One method for overcoming the disadvantages of thin-film liquid-liquid extractions has been to develop conditions where multiple extractions of the biological fluid with several aliquots of a relatively non-polar solvent could be performed with minimal variability. This should be achievable using commercially available diatomaceous earth cartridges. However, while these cartridges appear to be useful for a few drugs, they cannot be generally applied for three reasons:
a) Most drugs are either basic, acidic or amphoteric, and these drugs tend not to be extracted with commercially available cartridges unless the pH of the biological, fluid is first adjusted. At high sensitivity levels, the drug tends to be lost through adhesion to glass surfaces once the pH is changed; PA1 b) The non-polar solvent required to obtain relatively clean extracts also dissolves fatty materials from the biological fluid, which often interfere with subsequent chromatography; and PA1 c) Extracts from these cartridges suffer from moderate to severe contamination with materials derived from the biological fluid and the cartridge itself.
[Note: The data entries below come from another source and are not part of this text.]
theorem writesVram_of {i : Instr} {op : BitVec 8} {b : Bool} (h : i.key = (.gp0, op)) (hb : opWritesVram op = b) :
    writesVram i = b := by
  unfold writesVram Instr.port Instr.opcode; rw [h]; simp [hb]

theorem writesVram_gp1 {i : Instr} {op : BitVec 8} (h : i.key = (.gp1, op)) : writesVram i = false := by
  unfold writesVram Instr.port Instr.opcode; rw [h]; rfl

theorem polygonOf_flatTri {i : Instr} {o : FlatTri} {a b : Bool} (h : i.operands = .flatTri o) (ha : opSemi i = a)
    (hb : opRaw i = b) : polygonOf i = some (flatTri o a b) := by
  unfold polygonOf; rw [h, ← ha, ← hb]

theorem polygonOf_flatTriTex {i : Instr} {o : FlatTriTex} {a b : Bool} (h : i.operands = .flatTriTex o) (ha : opSemi i = a)
    (hb : opRaw i = b) : polygonOf i = some (flatTriTex o a b) := by
  unfold polygonOf; rw [h, ← ha, ← hb]

theorem polygonOf_flatQuad {i : Instr} {o : FlatQuad} {a b : Bool} (h : i.operands = .flatQuad o) (ha : opSemi i = a)
    (hb : opRaw i = b) : polygonOf i = some (flatQuad o a b) := by
  unfold polygonOf; rw [h, ← ha, ← hb]

theorem polygonOf_flatQuadTex {i : Instr} {o : FlatQuadTex} {a b : Bool} (h : i.operands = .flatQuadTex o) (ha : opSemi i = a)
    (hb : opRaw i = b) : polygonOf i = some (flatQuadTex o a b) := by
  unfold polygonOf; rw [h, ← ha, ← hb]

theorem polygonOf_gourTri {i : Instr} {o : GourTri} {a b : Bool} (h : i.operands = .gourTri o) (ha : opSemi i = a)
    (hb : opRaw i = b) : polygonOf i = some (gourTri o a b) := by
  unfold polygonOf; rw [h, ← ha, ← hb]

theorem polygonOf_gourTriTex {i : Instr} {o : GourTriTex} {a b : Bool} (h : i.operands = .gourTriTex o) (ha : opSemi i = a)
    (hb : opRaw i = b) : polygonOf i = some (gourTriTex o a b) := by
  unfold polygonOf; rw [h, ← ha, ← hb]

theorem polygonOf_gourQuad {i : Instr} {o : GourQuad} {a b : Bool} (h : i.operands = .gourQuad o) (ha : opSemi i = a)
    (hb : opRaw i = b) : polygonOf i = some (gourQuad o a b) := by
  unfold polygonOf; rw [h, ← ha, ← hb]

theorem polygonOf_gourQuadTex {i : Instr} {o : GourQuadTex} {a b : Bool} (h : i.operands = .gourQuadTex o) (ha : opSemi i = a)
    (hb : opRaw i = b) : polygonOf i = some (gourQuadTex o a b) := by
  unfold polygonOf; rw [h, ← ha, ← hb]

theorem rectangleOf_rectVar {i : Instr} {o : RectVar} {a b : Bool} (h : i.operands = .rectVar o) (ha : opSemi i = a)
    (hb : opRaw i = b) : rectangleOf i = some (rectVar o a b) := by
  unfold rectangleOf; rw [h, ← ha, ← hb]

theorem rectangleOf_rectVarTex {i : Instr} {o : RectVarTex} {a b : Bool} (h : i.operands = .rectVarTex o) (ha : opSemi i = a)
    (hb : opRaw i = b) : rectangleOf i = some (rectVarTex o a b) := by
  unfold rectangleOf; rw [h, ← ha, ← hb]

theorem rectangleOf_rectFix {i : Instr} {o : RectFix} {a b : Bool} {n : Nat} (h : i.operands = .rectFix o)
    (hn : rectSide i = n) (ha : opSemi i = a) (hb : opRaw i = b) : rectangleOf i = some (rectFix n o a b) := by
  unfold rectangleOf; rw [h, ← ha, ← hb, ← hn]

theorem rectangleOf_rectFixTex {i : Instr} {o : RectFixTex} {a b : Bool} {n : Nat} (h : i.operands = .rectFixTex o)
    (hn : rectSide i = n) (ha : opSemi i = a) (hb : opRaw i = b) : rectangleOf i = some (rectFixTex n o a b) := by
  unfold rectangleOf; rw [h, ← ha, ← hb, ← hn]

theorem lineOf_flatLine {i : Instr} {o : FlatLine} {a : Bool} (h : i.operands = .flatLine o) (ha : opSemi i = a) :
    lineOf i = some (flatLine o a) := by
  unfold lineOf; rw [h, ← ha]

theorem lineOf_gourLine {i : Instr} {o : GourLine} {a : Bool} (h : i.operands = .gourLine o) (ha : opSemi i = a) :
    lineOf i = some (gourLine o a) := by
  unfold lineOf; rw [h, ← ha]

theorem rectSide_of {i : Instr} {op : BitVec 8} {n : Nat} (h : i.opcode = op)
    (hb : (match (op.extractLsb' 3 2).toNat with | 1 => 1 | 2 => 8 | _ => 16) = n) : rectSide i = n := by
  rw [rectSide, h]; exact hb

theorem opPoly_of {i : Instr} {op : BitVec 8} {b : Bool} (h : i.opcode = op) (hb : op.getLsbD 3 = b) : opPoly i = b := by
  rw [opPoly, h, hb]

theorem polyKind_of {i : Instr} {op : BitVec 8} {k : XKind} (h : i.opcode = op)
    (hb : (if op.getLsbD 4 then XKind.polyGouraud else .polyFlat) = k) : polyKind i = k := by
  rw [polyKind, h]; exact hb

theorem opClass_of {i : Instr} {op : BitVec 8} {n : Nat} (h : i.opcode = op) (hb : opClass op = n) : opClass i.opcode = n := by
  rw [h, hb]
Despite the many attempts to automate solid phase and liquid-liquid extraction techniques, there is no equipment that allows the rapid, continuous processing of a large number of samples. Most systems handle one sample at throughputs of 3-5 samples per hour. Others can only perform a specific task but not the whole separation procedure. It would therefore be highly desirable to develop a fully automatic, continuous system for the whole extraction process.
Canadian Laid Open Patent Application 2,034,946, which is hereby incorporated by reference in its entirety, discloses an inert solid phase extraction column. The column includes an elongate barrel made from glass or any other material that does not dissolve or leach contaminants. The column contains a packing material, such as silica, that has been cleaned by soaking, serial extraction or fluidized bed flow using a variety of solvents. The packing material is held within the barrel by a pair of meshes positioned above and below the packing material. A stop in the barrel prevents the bottom mesh from moving outside the barrel. A retaining ring disposed on the top mesh maintains pressure to keep the packing material confined to a predetermined portion of the glass barrel.